Nov 282017

Prequalified vs. Preapproved – Knowing the Difference

Posted on November 28, 2017 Uncategorized



If you’re a first time homeowner, the mortgage process can be somewhat daunting. Even people who’ve owned a home before can get confused by the process. However, one important thing to understand is the difference between being prequalified for a mortgage and being pre-approved for one.


It can be easy to use the terms interchangeably, but because they mean different things, it’s good to be on the up-and-up with regards to terminology to make the home buying experience one with minimal stress.

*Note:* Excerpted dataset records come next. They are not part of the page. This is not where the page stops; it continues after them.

-- ==== Sys2Proof/Config.lean ====
section
/-! DEFINITION. What the part fixes: the fixed times and codes the spec states, and the one value it leaves open. -/

namespace Sys2Proof.Config

/-- The gap between two bytes of a Floor Link frame and of a scan frame, in ms, above which the frame ends (R168, R114). -/
def frameGap : Nat := 20
def scanGap : Nat := 5
/-- The vendor code of Delkaro, the part code and the revision that PING carries (section 11.3). -/
def vendorCode : Nat := 0x0D4C
def partCode : Nat := 0x10A4
def revision : Nat := 1

/-- The fixed debounce time of DI1, in ms (R109). -/
def estopDebounce : Nat := 5
/-- The flame proof time, in ms (R13). -/
def flameProof : Nat := 2000
/-- The pilot hold time, in ms (R14). -/
def pilotHold : Nat := 600000
/-- The air loss time, in ms (R20). -/
def airLoss : Nat := 3000
/-- The settle of an actuator move, in ms (R28). -/
def moveSettle : Nat := 500
/-- The steps after which a home without its switch ends FAULT (R27). -/
def homeLimit : Nat := 440
/-- The open end of an actuator, in steps (R10). -/
def actuatorOpen : Nat := 400
/-- The doser drop pulse and the scale settle, in ms (R66). -/
def dropPulse : Nat := 500
def scaleSettle : Nat := 3000
/-- The cap of the slot credit (R64). -/
def creditCap : Nat := 199
/-- The grate stagger, the BED update, the fan low-current time and the blaster pulse, in ms (R105). -/
def grateStagger : Nat := 5000
def bedUpdate : Nat := 2000
def lowCurrent : Nat := 10000
def blasterPulse : Nat := 500
/-- The hysteresis of the SAT-low condition, in °C (R99). -/
def satHysteresis : Int := 20
/-- A Drive Link frame begins within this many ms of a change, and at the latest this many after the last (R116). -/
def driveLatest : Nat := 50
def driveRefresh : Nat := 1000
/-- The greatest heat in kW and the greatest rate in kg/h (Table 2). -/
def heatMax : Nat := 666666
def rateMax : Nat := 60000

/-- The level of a direction output (AXD, SWD) for steps away from the home end.
The spec names the direction outputs and gives them no polarity, so the level is a free value (log entry 5). -/
opaque awayLevel : Bool

end Sys2Proof.Config
end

  • What does it mean to be “prequalified”? When you are prequalified for a mortgage, your lender has an estimate for you, which explains how the amount you will need in order to buy a home. They create this estimate using information you’ve already given them, such as your income, assets, debt, and credit score. This is an informal process, and does not signify any sort of commitment on the lender’s part to provide you with a loan based on the estimate. This rough estimate is intended to be a guide through the process, helping you understand what you can afford so you’re not shopping for homes out of your price range. It also gives your realtor an idea of which homes to show you, and reassures them that you’re a serious buyer.


  • What does it mean to be “pre-approved”? Being pre-approved for a mortgage is a more complicated process than being prequalified. It’s more formal and involved for both the buyer and the lender, with a detailed credit check and proof of assets from the buyer. Usually, you’ll be asked to provide recent pay stubs, a few months of bank statements, and W-2s for the two previous tax years. The lender will be more confident that this information will approve your loan request, as being pre-approved does not necessarily guarantee you’ll receive that money. It’s also important to understand that between being pre-approved and your closing date, interest rates, issues with appraisal, or your financial situation may change. Pre-approvals also have expiration dates, and repeated pre-approvals can affect your credit rating.